### RECORD EXCERPTS

-- ==== Sys2Proof/Machine/Step.lean ====
section
/-! DEFINITION. One step (00_scope.md R7): it takes the next input of the port. An event word is decoded and run; `rst`
resets the block; where the environment has presented nothing, nothing happens (log 1). -/

namespace Sys2Proof.Machine

/-- One step of the block. -/
def step (s : State) : Host.Outcome State Fault Refusal :=
  match takeInput s with
  | .nothing => .next s
  | .rst rest => .next (assertReset rest s)
  | .word w rest => exec (decodeEvent w) (beginStep rest s)

/-- The state in which the next step takes the instruction of `nbits` bits `w` (log 1, log 11). -/
def State.withFetchWord (s : State) (nbits w : Nat) : State := placeInstr nbits w s

end Sys2Proof.Machine
end

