section
/-! Reception and the transmitter do not touch each other (42_timers_transmit.md R101, R102): a waiting reply stays as it
is under every instruction that is not about it, and RX_CHAR gives the same receiver and records beside every
transmitter. -/

namespace Sys2Proof.Machine

open Sys2Proof.Safety

variable {i : Instr} {s s' t u : State} {d : Byte} {r r' : Result}

/-! A waiting reply. -/

/-- Only TICK, START and STOP write `tx_state` or `resp_cnt` while a reply waits (R101). -/
theorem Transition.reply_waits (h : Transition s i t) (hw : s.txState = .responseWait) (htick : i ≠ .tick)
    (hstop : i ≠ .stop) (hstart : ∀ nd en, i ≠ .start nd en) : t.txState = s.txState ∧ t.respCnt = s.respCnt := by
  cases h with
  | telegrams ha =>
    obtain ⟨_, rfl, -⟩ := ha
    exact ⟨rfl, rfl⟩
  | storeStx => exact ⟨rfl, rfl⟩
  | acceptLge => exact ⟨rfl, rfl⟩
  | rejectLge => exact ⟨rfl, rfl⟩
  | storeBody => exact ⟨rfl, rfl⟩
  | mismatch => exact ⟨rfl, rfl⟩
  | dispatch _ ha =>
    obtain ⟨_, rfl, -⟩ := ha
    exact ⟨rfl, rfl⟩
  | mirrorFrame _ hx => simp [hw] at hx
  | idleError => exact ⟨rfl, rfl⟩
  | lineError => exact ⟨rfl, rfl⟩
  | tick => exact absurd rfl htick
  | txdone hx => simp [hw] at hx
  | baud => exact ⟨rfl, rfl⟩
  | start => exact absurd rfl (hstart _ _)
  | stop => exact absurd rfl hstop
  | adrMirror hx => simp [hw] at hx

/-! States that differ in the transmitter alone. -/

/-- `s` with another transmitter: `tx_state`, TXB, `tx_len` and `resp_cnt`. -/
def State.withTransmitter (tx : TxState) (m : Memory) (len : BitVec 9) (cnt : Nat) (s : State) : State :=
  { s with txState := tx, txb := m, txLen := len, respCnt := cnt }

/-- The two states differ in the transmitter alone. -/
def SameReception (s s' : State) : Prop := ∃ tx m len cnt, s' = s.withTransmitter tx m len cnt

theorem SameReception.symm (h : SameReception s s') : SameReception s' s := by
  obtain ⟨_, _, _, _, rfl⟩ := h
  exact ⟨s.txState, s.txb, s.txLen, s.respCnt, rfl⟩

theorem SameReception.trans (h : SameReception s t) (h' : SameReception t u) : SameReception s u := by
  obtain ⟨_, _, _, _, rfl⟩ := h
  obtain ⟨tx, m, len, cnt, rfl⟩ := h'
  exact ⟨tx, m, len, cnt, rfl⟩

/-- What is read without the transmitter is the same in both states. -/
theorem SameReception.read_eq {α : Type} (h : SameReception s s') (f : State → α)
    (hf : ∀ tx m len cnt, f (s.withTransmitter tx m len cnt) = f s) : f s' = f s := by
  obtain ⟨tx, m, len, cnt, rfl⟩ := h
  exact hf tx m len cnt

/-- An update beside the transmitter keeps the two states alike. -/
theorem SameReception.map (h : SameReception s s') (f : State → State)
    (hf : ∀ tx m len cnt, f (s.withTransmitter tx m len cnt) = (f s).withTransmitter tx m len cnt) :
    SameReception (f s) (f s') := by
  obtain ⟨tx, m, len, cnt, rfl⟩ := h
  exact ⟨tx, m, len, cnt, hf tx m len cnt⟩

/-- The mirror action writes the transmitter alone (R85). -/
theorem Mirrored.sameReception (h : Mirrored s t) : SameReception s t := by
  obtain ⟨_, _, -, -, -, rfl⟩ := h
  exact ⟨_, _, _, _, rfl⟩

/-- Where both results are next states without a fault, these differ in the transmitter alone. -/
def SameUnlessFault (r r' : Result) : Prop :=
  ∀ t t', r = .next t → r' = .next t' → t.fault = false → t'.fault = false → SameReception t t'

theorem SameUnlessFault.next (h : SameReception s s') : SameUnlessFault (.next s) (.next s') := by
  rintro _ _ ⟨⟩ ⟨⟩ _ _
  exact h

/-- Both read the same value and go on with it. -/
theorem SameUnlessFault.of_withOk {α : Type} {v v' : Except Fault α} (hv : v' = v) {f f' : α → Result}
    (h : ∀ a, SameUnlessFault (f a) (f' a)) : SameUnlessFault (withOk v f) (withOk v' f') := by
  intro t t' ht ht'
  obtain ⟨a, ha, hf⟩ := withOk_next_iff.mp ht
  obtain ⟨a', ha', hf'⟩ := withOk_next_iff.mp (hv ▸ ht')
  cases ha.symm.trans ha'
  exact h a t t' hf hf'

/-- Both go on with the state that a write has answered. -/
theorem SameUnlessFault.of_withOk_state {v v' : Except Fault State} {f f' : State → Result}
    (hv : ∀ u u', v = .ok u → v' = .ok u' → SameReception u u')
    (h : ∀ u u', SameReception u u' → SameUnlessFault (f u) (f' u')) :
    SameUnlessFault (withOk v f) (withOk v' f') := by
  intro t t' ht ht'
  obtain ⟨u, hu, hf⟩ := withOk_next_iff.mp ht
  obtain ⟨u', hu', hf'⟩ := withOk_next_iff.mp ht'
  exact h u u' (hv u u' hu hu') t t' hf hf'

theorem SameUnlessFault.of_seqThen {f f' : State → Result} (hr : SameUnlessFault r r')
    (h : ∀ u u', SameReception u u' → SameUnlessFault (f u) (f' u')) :
    SameUnlessFault (seqThen r f) (seqThen r' f') := by
  intro t t' ht ht' hft hft'
  obtain ⟨u, hu, ⟨hfu, rfl⟩ | ⟨hfu, hf⟩⟩ := seqThen_next_iff.mp ht
  · simp [hft] at hfu
  · obtain ⟨u', hu', ⟨hfu', rfl⟩ | ⟨hfu', hf'⟩⟩ := seqThen_next_iff.mp ht'
    · simp [hft'] at hfu'
    · exact h u u' (hr u u' hu hu' hfu hfu') t t' hf hf' hft hft'

theorem SameUnlessFault.of_unlessFaulted {f : State → Result} (h : SameReception s s')
    (hf : SameUnlessFault (f s) (f s')) : SameUnlessFault (unlessFaulted s f) (unlessFaulted s' f) := by
  have hfault : s'.fault = s.fault := h.read_eq State.fault fun _ _ _ _ => rfl
  cases hs : s.fault with
  | true =>
    rw [unlessFaulted_faulted hs, unlessFaulted_faulted (hfault.trans hs)]
    exact .next h
  | false =>
    rw [unlessFaulted_live hs, unlessFaulted_live (hfault.trans hs)]
    exact hf

theorem SameReception.rxbByte_eq (h : SameReception s s') (j : Nat) : rxbByte s' j = rxbByte s j :=
  h.read_eq (rxbByte · j) fun _ _ _ _ => rfl

/-! The dispatcher. -/

theorem emitIfEnabled_same (slot : Nat) (port : OutPort) (h : SameReception s s') :
    SameUnlessFault (emitIfEnabled slot port s) (emitIfEnabled slot port s') := by
  have hen : s'.cfgEn = s.cfgEn := h.read_eq State.cfgEn fun _ _ _ _ => rfl
  refine .of_withOk (h.rxbByte_eq 1) fun lge =>
    .of_withOk (h.read_eq (telOf · lge.toNat) fun _ _ _ _ => rfl) fun tel => ?_
  rw [hen]
  split
  · exact .next (h.map (emit (.tel port tel)) fun _ _ _ _ => rfl)
  · exact .next h

/-- The mirror action faults or writes the transmitter alone (R85). -/
theorem mirrorFrame_same (h : SameReception s s') : SameUnlessFault (mirrorFrame s) (mirrorFrame s') := by
  have key {s t : State} (ht : mirrorFrame s = .next t) (hf : t.fault = false) : SameReception s t := by
    rcases mirrorFrame_cases ht with ⟨-, rfl⟩ | ⟨-, hm⟩
    · simp at hf
    · exact hm.sameReception
  intro t t' ht ht' hf hf'
  exact (key ht hf).symm.trans (h.trans (key ht' hf'))

theorem runClass_same (adr : Byte) (h : SameReception s s') : SameUnlessFault (runClass adr s) (runClass adr s') := by
  have hnode : s'.cfgNode = s.cfgNode := h.read_eq State.cfgNode fun _ _ _ _ => rfl
  rw [runClass, runClass, hnode]
  cases classify adr s.cfgNode with
  | special => exact .of_unlessFaulted h (emitIfEnabled_same 2 .spec h)
  | mirror => exact .of_unlessFaulted h (mirrorFrame_same h)
  | broadcast => exact .of_unlessFaulted h (emitIfEnabled_same 1 .bcast h)
  | standard => exact .of_unlessFaulted h (emitIfEnabled_same 0 .std h)
  | unaddressed => exact .of_unlessFaulted h (.next h)

theorem dispatchFrame_same (h : SameReception s s') : SameUnlessFault (dispatchFrame s) (dispatchFrame s') :=
  .of_withOk (h.rxbByte_eq 2) fun adr => .of_seqThen (runClass_same adr h) fun _ _ => emitIfEnabled_same 3 .any

/-! RX_CHAR. -/

/-- Both frames have the same BCC check, and a valid one is dispatched in both (R76). -/
theorem completeFrame_same (h : SameReception s s') : SameUnlessFault (completeFrame s) (completeFrame s') := by
  have hcheck (n : Nat) := h.read_eq (fun s => bccMatches { s with residArmed := false, residCnt := 0 } n)
    fun _ _ _ _ => rfl
  refine .of_withOk (h.rxbByte_eq 1) fun lge => .of_withOk (hcheck lge.toNat) fun ok => ?_
  cases ok with
  | false => exact .next (h.map (fun s => returnToStart (setLastResult .bccMismatch s)) fun _ _ _ _ => rfl)
  | true =>
    exact .of_seqThen (dispatchFrame_same (h.map checked fun _ _ _ _ => rfl)) fun _ _ hu =>
      .next (hu.map returnToStart fun _ _ _ _ => rfl)

theorem writeRxb_same (h : SameReception s s') (j : Nat) (d : Byte) (u u' : State) (hu : writeRxb s j d = .ok u)
    (hu' : writeRxb s' j d = .ok u') : SameReception u u' := by
  obtain ⟨-, rfl⟩ := writeRxb_ok_iff.mp hu
  obtain ⟨-, rfl⟩ := writeRxb_ok_iff.mp hu'
  exact h.map (fun s => { s with rxb := Memory.write s.rxb j d }) fun _ _ _ _ => rfl

theorem captureByte_same (h : SameReception s s') (d : Byte) (u u' : State) (hu : captureByte d s = .ok u)
    (hu' : captureByte d s' = .ok u') : SameReception u u' := by
  obtain ⟨-, rfl⟩ := captureByte_ok_iff.mp hu
  obtain ⟨-, rfl⟩ := captureByte_ok_iff.mp hu'
  exact h.map (captured d) fun _ _ _ _ => rfl

theorem rxAwaitStart_same (d : Byte) (h : SameReception s s') :
    SameUnlessFault (rxAwaitStart d s) (rxAwaitStart d s') := by
  rw [rxAwaitStart, rxAwaitStart]
  split
  · exact .of_withOk_state (writeRxb_same h 0 d) fun _ _ hu =>
      .next (hu.map (fun s => { s with rxState := .awaitLength }) fun _ _ _ _ => rfl)
  · exact .next h

theorem acceptLength_same (d : Byte) (h : SameReception s s') :
    SameUnlessFault (acceptLength d s) (acceptLength d s') := by
  refine .of_withOk_state (writeRxb_same h 1 d) fun u u' hu => .next ?_
  obtain ⟨tx, m, len, cnt, rfl⟩ := hu
  exact ⟨tx, m, len, cnt, rfl⟩

theorem rxAwaitLength_same (d : Byte) (h : SameReception s s') :
    SameUnlessFault (rxAwaitLength d s) (rxAwaitLength d s') := by
  have hparams : s'.params = s.params := h.read_eq State.params fun _ _ _ _ => rfl
  rw [rxAwaitLength, rxAwaitLength, hparams]
  split
  · exact acceptLength_same d h
  · exact .next (h.map (fun s => returnToStart (setLastResult .lenReject s)) fun _ _ _ _ => rfl)

theorem rxAwaitBody_same (d : Byte) (h : SameReception s s') :
    SameUnlessFault (rxAwaitBody d s) (rxAwaitBody d s') := by
  refine .of_withOk (h.rxbByte_eq 1) fun lge => .of_withOk_state (captureByte_same h d) fun u u' hu => ?_
  have hcount : u'.bodyCount = u.bodyCount := hu.read_eq State.bodyCount fun _ _ _ _ => rfl
  rw [hcount]
  split
  · exact completeFrame_same hu
  · exact .next hu

/-- RX_CHAR does not look at the transmitter, but for the check of the mirror action (R102). -/
theorem execRx_same (d : Byte) (h : SameReception s s') : SameUnlessFault (execRx d s) (execRx d s') := by
  have hrun : s'.run = s.run := h.read_eq State.run fun _ _ _ _ => rfl
  have hrx : s'.rxState = s.rxState := h.read_eq State.rxState fun _ _ _ _ => rfl
  refine .of_unlessFaulted h ?_
  rw [hrun, hrx]
  cases s.run with
  | stopped => exact .next h
  | running =>
    cases s.rxState with
    | awaitStart => exact rxAwaitStart_same d h
    | awaitLength => exact rxAwaitLength_same d h
    | awaitBody => exact rxAwaitBody_same d h

end Sys2Proof.Machine

namespace Sys2Proof.Proofs

open Sys2Proof.Machine

/-- Settles O34: no transition of these instructions writes `tx_state` or `resp_cnt` of a waiting reply, and TXB is
written with an idle transmitter alone. -/
theorem responseDelayIsFixed : Obligations.ResponseDelayIsFixed := by
  intro i s t h ht hw htick hstop hstart
  obtain ⟨-, htr⟩ := transition_of_exec h ht
  obtain ⟨hx, hcnt⟩ := htr.reply_waits hw htick hstop hstart
  rcases htr.txb_cases with ⟨hlen, htxb⟩ | ⟨hidle, -⟩
  · exact ⟨hx.trans hw, hcnt, hlen, fun a => by rw [htxb]⟩
  · simp [hw] at hidle

/-- Settles O36: both results differ in the transmitter alone. -/
theorem receptionIgnoresTheTransmitter : Obligations.ReceptionIgnoresTheTransmitter := by
  rintro s t s' t' d tx m len cnt rfl h h' ht ht'
  obtain ⟨_, _, _, _, rfl⟩ := execRx_same d ⟨tx, m, len, cnt, rfl⟩ t t' h h' ht ht'
  exact ⟨rfl, rfl, rfl, rfl, rfl, rfl, rfl⟩

end Sys2Proof.Proofs
end

section
/-! The control events SET_BAUD, START and STOP and the illegal words as equations (43_control.md R104 to R107). -/

namespace Sys2Proof.Machine

open Sys2Proof.Safety

variable {s : State}

/-! STOP. -/

/-- A stopped block has no frame in progress (R38). -/
theorem rxState_of_stopped (h : Live s) (hr : s.run = .stopped) : s.rxState = .awaitStart := by
  by_contra hs
  obtain ⟨hrun, -⟩ := h.started hs
  simp [hr] at hrun

theorem cancelReply_eq_self (hw : s.txState ≠ .responseWait) : cancelReply s = s := by
  rw [cancelReply, if_neg hw, if_neg hw]

/-- STOP finds a stopped block as it would leave it (R106). -/
theorem stopActions_eq_self (h : Live s) (hr : s.run = .stopped) : stopActions s = s := by
  obtain ⟨-, hw⟩ := timers_rest_of_stopped h hr
  have hrun : { s with run := .stopped } = s := by rw [← hr]
  rw [stopActions, hrun, returnToStart_eq_self h (rxState_of_stopped h hr), cancelReply_eq_self hw]

/-! START. -/

/-- The check of R105 with the constants of R8 put in. -/
theorem loadTooLarge_iff (P : Params) {B : Baud} (hB : B ≠ 0) :
    loadTooLarge P B = true ↔
      2 ^ P.cntW - 1 < (33 * P.maxLge * P.tickHz + 2 * B.toNat - 1) / (2 * B.toNat) + 1 := by
  rw [loadTooLarge, decide_eq_true_iff, residLoadAt_eq P hB]

/-- A fault overwrites everything that the STOP actions before it have written (R110). -/
theorem raiseFault_stopActions (c : FaultCause) (s : State) : raiseFault c (stopActions s) = raiseFault c s := rfl

/-- START in a block without a fault: the checks of R105 read nothing that the STOP actions write. -/
theorem execStart_eq (nd : Node) (en : Enables) (hf : s.fault = false) :
    execStart nd en s =
      .next (if s.baudStage = 0 ∨ loadTooLarge s.params s.baudStage = true then raiseFault .configInvalid s
        else latched nd en (if s.run = .running then stopActions s else s)) := by
  rw [execStart_live nd en hf]
  split
  · rw [latchConfig_eq, stopActions_baudStage, stopActions_params, raiseFault_stopActions]
  · exact latchConfig_eq nd en s

theorem execStart_refused (nd : Node) (en : Enables) (hf : s.fault = false)
    (hbad : s.baudStage = 0 ∨ loadTooLarge s.params s.baudStage = true) :
    execStart nd en s = .next (raiseFault .configInvalid s) := by
  rw [execStart_eq nd en hf, if_pos hbad]

theorem execStart_latched (nd : Node) (en : Enables) (hf : s.fault = false)
    (hok : ¬(s.baudStage = 0 ∨ loadTooLarge s.params s.baudStage = true)) :
    execStart nd en s = .next (latched nd en (if s.run = .running then stopActions s else s)) := by
  rw [execStart_eq nd en hf, if_neg hok]

end Sys2Proof.Machine

namespace Sys2Proof.Proofs

open Sys2Proof.Machine Sys2Proof.Safety

/-- Settles O38: START latches the staged baud where both checks pass, in a running block after the STOP actions. -/
theorem startLatchesTheConfiguration : Obligations.StartLatchesTheConfiguration := by
  intro s nd en
  refine ⟨(decodes_startCode nd en).decodeEvent_eq, exec_faulted _,
    fun hf h0 => execStart_refused nd en hf (.inl h0),
    fun hf hB hlarge => execStart_refused nd en hf (.inr ((loadTooLarge_iff _ hB).mpr hlarge)), fun hf hB hfit => ?_⟩
  have hok : ¬(s.baudStage = 0 ∨ loadTooLarge s.params s.baudStage = true) :=
    not_or.mpr ⟨hB, fun hlarge => not_lt.mpr hfit ((loadTooLarge_iff _ hB).mp hlarge)⟩
  have hexec := execStart_latched nd en hf hok
  constructor
  · intro hr
    rw [if_neg (by simp [hr])] at hexec
    exact ⟨fun hi => rxState_of_stopped (hi.live hf) hr, hexec⟩
  · intro hr
    rw [if_pos hr] at hexec
    exact hexec

/-- Settles O37: the two fields of the code are read back, and the event writes one element. -/
theorem setBaudStagesTheBaud : Obligations.SetBaudStagesTheBaud :=
  fun _ b => ⟨(decodes_baudCode b).decodeEvent_eq, execBaud_live b, exec_faulted _⟩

######

◆ TRY IT ◆
What you give back should be exactly the lines of the data above from the line with "storeStx => exact ⟨rfl, rfl⟩" through the line with "exact ⟨_, _, _, _, rfl⟩", both of those included, and nothing more.

◆ EXPECTED ANSWER ◆
  | storeStx => exact ⟨rfl, rfl⟩
  | acceptLge => exact ⟨rfl, rfl⟩
  | rejectLge => exact ⟨rfl, rfl⟩
  | storeBody => exact ⟨rfl, rfl⟩
  | mismatch => exact ⟨rfl, rfl⟩
  | dispatch _ ha =>
    obtain ⟨_, rfl, -⟩ := ha
    exact ⟨rfl, rfl⟩
  | mirrorFrame _ hx => simp [hw] at hx
  | idleError => exact ⟨rfl, rfl⟩
  | lineError => exact ⟨rfl, rfl⟩
  | tick => exact absurd rfl htick
  | txdone hx => simp [hw] at hx
  | baud => exact ⟨rfl, rfl⟩
  | start => exact absurd rfl (hstart _ _)
  | stop => exact absurd rfl hstop
  | adrMirror hx => simp [hw] at hx

/-! States that differ in the transmitter alone. -/

/-- `s` with another transmitter: `tx_state`, TXB, `tx_len` and `resp_cnt`. -/
def State.withTransmitter (tx : TxState) (m : Memory) (len : BitVec 9) (cnt : Nat) (s : State) : State :=
  { s with txState := tx, txb := m, txLen := len, respCnt := cnt }

/-- The two states differ in the transmitter alone. -/
def SameReception (s s' : State) : Prop := ∃ tx m len cnt, s' = s.withTransmitter tx m len cnt

theorem SameReception.symm (h : SameReception s s') : SameReception s' s := by
  obtain ⟨_, _, _, _, rfl⟩ := h
  exact ⟨s.txState, s.txb, s.txLen, s.respCnt, rfl⟩

theorem SameReception.trans (h : SameReception s t) (h' : SameReception t u) : SameReception s u := by
  obtain ⟨_, _, _, _, rfl⟩ := h
  obtain ⟨tx, m, len, cnt, rfl⟩ := h'
  exact ⟨tx, m, len, cnt, rfl⟩

/-- What is read without the transmitter is the same in both states. -/
theorem SameReception.read_eq {α : Type} (h : SameReception s s') (f : State → α)
    (hf : ∀ tx m len cnt, f (s.withTransmitter tx m len cnt) = f s) : f s' = f s := by
  obtain ⟨tx, m, len, cnt, rfl⟩ := h
  exact hf tx m len cnt

/-- An update beside the transmitter keeps the two states alike. -/
theorem SameReception.map (h : SameReception s s') (f : State → State)
    (hf : ∀ tx m len cnt, f (s.withTransmitter tx m len cnt) = (f s).withTransmitter tx m len cnt) :
    SameReception (f s) (f s') := by
  obtain ⟨tx, m, len, cnt, rfl⟩ := h
  exact ⟨tx, m, len, cnt, hf tx m len cnt⟩

/-- The mirror action writes the transmitter alone (R85). -/
theorem Mirrored.sameReception (h : Mirrored s t) : SameReception s t := by
  obtain ⟨_, _, -, -, -, rfl⟩ := h
  exact ⟨_, _, _, _, rfl⟩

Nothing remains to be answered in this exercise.